Here are the additions to the training so you can build a more appropiate ADT solution with 3D visualization.

For the Device simulation, minor changes to the code are made.

Some visual changes have been made but the original telemetry messages are still sent and the same logic (device interface) is used.

Just provide a connectionstring (see the readme in the project for right 'appsettings.json' file format) and fire up the console app.

At the end of exercise 7 of the ADT training, it says:

"You should be able to see that the fanAlert, temperatureAlert and humidityAlert properties have been updated."

Well, because the simulation device is quite slow in reaching points where alert values are changing it's not clear if the telemetry is actually arriving in the model.

You can check the Azure Function logging output but we want to see proof in the Model graph.

A smarter way to see if the sensor-th-55 twin is updated is by looking at the metadata.

All properties have a lastUpdateTime. Refresh the graph a number of times. You should see the eg. fanAlert lastUpdateTime changing over time.

I also experimented with extending the device model to show temperature and humidity as properties.

Still, updating the already existing parent cave temperature and humidity is the most elegant way.

In the end, that extended device was replaced by updating the cave but you are free to play with this extension.

Check out the readme in the DTDL models section for more details.

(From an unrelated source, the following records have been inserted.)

/-- SLICE_CONVERT (R177), after the slices that `l` names have become ready. The slice keeps its slot until the channel accepts it (R178,
R179); a slice of an aborted attempt is not converted. -/
def sliceConvert (d cl : Nat) (l : List (List Nat)) (s : State) : State :=
  let s := s.slicesReady d cl l
  let k := d * 8 + cl
  match s.conv k, s.sliceCore d cl with
  | none, some (c, r, t) =>
    let x := r.desc
    if s.released d r.slot then s
    else match s.upd.entryOf d x.grad (x.out % 2 ^ 32) with
    | none => s
    | some (_, e) =>
      match s.red.entryOf x.grad e.first with
      | none => s
      | some b =>
        let own := s.inAttempt (s.task (d * 4096 + r.slot))
        let view := s.viewOfTask (s.task (d * 4096 + r.slot))
        let bs := s.convSlice view d x e t
        let clamps := (bs.map (fun p => p.2.1)).sum
        let nf := (bs.map (fun p => p.2.2.1)).sum
        let row := x.out % 2 ^ 32 + x.tileRow t
        let col := x.out / 2 ^ 32 + x.tileCol t
        let seq := b.first + s.sliceNo b row col / 4
        let hold := s.sliceHold x.chan seq
        let held := hold.1 || hold.2 || !s.chanOn x.chan
        let top := (bs.map (fun p => p.1.scale)).foldl max 0
        let s := s.readTile d r.slot x t
        let s := (((s.incPair (R.MXE_CLAMP_CNT d) clamps).incReg (R.MXE_NF_CNT d) nf).noteOvf d (s.sliceOvf view d x t)).incPair
          (R.MXE_KSTEP_CNT d) x.ksteps
        let s := s.when own (fun s => (s.modCnt (fun q => { q with clamps := q.clamps + clamps, sat := q.sat + nf })).modFmt (fun f =>
          { f with wireScale := SMap.insert x.grad (max top (SMap.get (fun _ => 0) f.wireScale x.grad)) f.wireScale }))
        let s := (bs.filter (fun p => p.2.2.2)).foldl (fun s _ => s.eventLog R.RED_EVENTS 11 0x12 1 0 x.grad) s
        let s := s.setConv k (some { slot := r.slot, core := c, tile := t, chan := x.chan, grad := x.grad, row := row, col := col,
                                     recs := bs.map (·.1), held := held })
        if held then s.noteHold k x.chan hold else s
  | _, _ => s

def execSliceConvert (d : Die) (q : ConvTurn) (s : State) : Answer := .next (sliceConvert d.val q.cl.val q.ready s)

/-- Add a slice to its bucket; the own contribution is complete with the last one (R221). -/
def State.addSlice (s : State) (c seq n : Nat) (b : BucketEnt) (recs : List BlockRec) : State :=
  let x := (s.chan c).bucket seq
  let sl := x.slices ++ [(n, recs)]
  let full := (s.bucketSlices b seq).all (fun i => sl.any (fun p => p.1 == i))
  s.setChan c ((s.chan c).setBucket { x with slices := sl, ownDone := full, ownAt := if full then some s.time else x.ownAt })

/-- The bucket-table entry and the slice number of the slice that a converter of die `d` offers. -/
def State.offered (s : State) (d : Nat) (v : ConvSlice) : Option (BucketEnt × Nat) :=
  match s.upd.entryOf d v.grad v.row with
  | none => none
  | some (_, e) => (s.red.entryOf v.grad e.first).map (fun b => (b, s.sliceNo b v.row v.col))

/-- A converter that comes to hold the slice it offers, since its channel can accept it no more (R179). -/
def State.holdNow (s : State) (k : Nat) : State :=
  match s.conv k with
  | none => s
  | some v =>
    match s.offered (k / 8) v with
    | none => s
    | some (b, n) =>
      let hold := s.sliceHold v.chan (b.first + n / 4)
      if !v.held && (hold.1 || hold.2) then (s.setConv k (some { v with held := true })).noteHold k v.chan hold else s

/-- Every converter whose channel is full holds its slice. -/
def State.holdsNow (s : State) : State := (List.range 16).foldl State.holdNow s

From a Digital Twins point of view, we are modelling the real world so we are not interested in device telemetry, we want to know the temperature in the caves.

So, updating the cave properties, based on the child device telemetry is the right way to do this.

There are already some example on how to do this using the ADT documentation:

https://docs.microsoft.com/en-us/azure/digital-twins/tutorial-end-to-end#propagate-azure-digital-twins-events-through-the-graph

Here is an actual code example: https://github.com/Azure-Samples/digital-twins-samples/blob/main/AdtSampleApp/SampleFunctionsApp/ProcessDTRoutedData.cs

Based on this, I integrated a new Azure function, listening for device telemetry and updating parent caves.

To give an insight in the patch messages, look at this one:

{
  "modelId": "dtmi:com:contoso:digital_factory:cheese_factory:cheese_cave_device;2",
  "patch": [
    {
      "value": 0,
      "path": "/fanAlert",
      "op": "replace"
    },
    {
      "value": 1,
      "path": "/temperatureAlert",
      "op": "replace"
    },
    {
      "value": 1,
      "path": "/humidityAlert",
      "op": "replace"
    },
    {
      "value": 81.18,
      "path": "/temperature",
      "op": "replace"
    },
    {
      "value": 98.24,
      "path": "/humidity",
      "op": "replace"
    }
  ],
  "EventProcessedUtcTime": "2022-08-01T13:20:28.1939131Z",
  "PartitionId": 0,
  "EventEnqueuedUtcTime": "2022-08-01T13:18:22.3950000Z"
}

I created a simple patch message converter so the JSON messages are more accessible in C#.

The sames goes for device properties, the device alerts should be propagated through the hierachy to the parent cave.

Because this is a separate ADT event, I routed these device model twin updates to another Azure Function.

This is because the Digital twin update message event format differs form the format of a telemetry event.

Last but not least, the ADT graph builder tooling is great for building but it's not something to share with customers.

Using Azure functions in conjunction with the ADT event routing, makes it possible to build a custom 'head' on top of the ADT ernvironment, up to a visualization using the Hololens.

Luckely, the Azure Device Twins environment offers a basic but still powerfull 3D representation too.

https://docs.microsoft.com/en-us/azure/digital-twins/quickstart-3d-scenes-studio https://docs.microsoft.com/en-us/azure/digital-twins/how-to-use-3d-scenes-studio

Based on the a 3D model created in Paint3D, I was able to upload it (you have to provide a separate Storage account blob container for this) and use it as representation.

The model is created with Paint3D in Windows 11.

It is not viewable in the Windows 10 3D Viewer.

Some nice-to-haves are:

• Desired values in the model digital twins are not related to the iot hub device twins
• Time Series Insights is becoming deprecated in 2025. It's time to move on to ADX.

It's up to you to contribute to this project. Pull requests are accepted.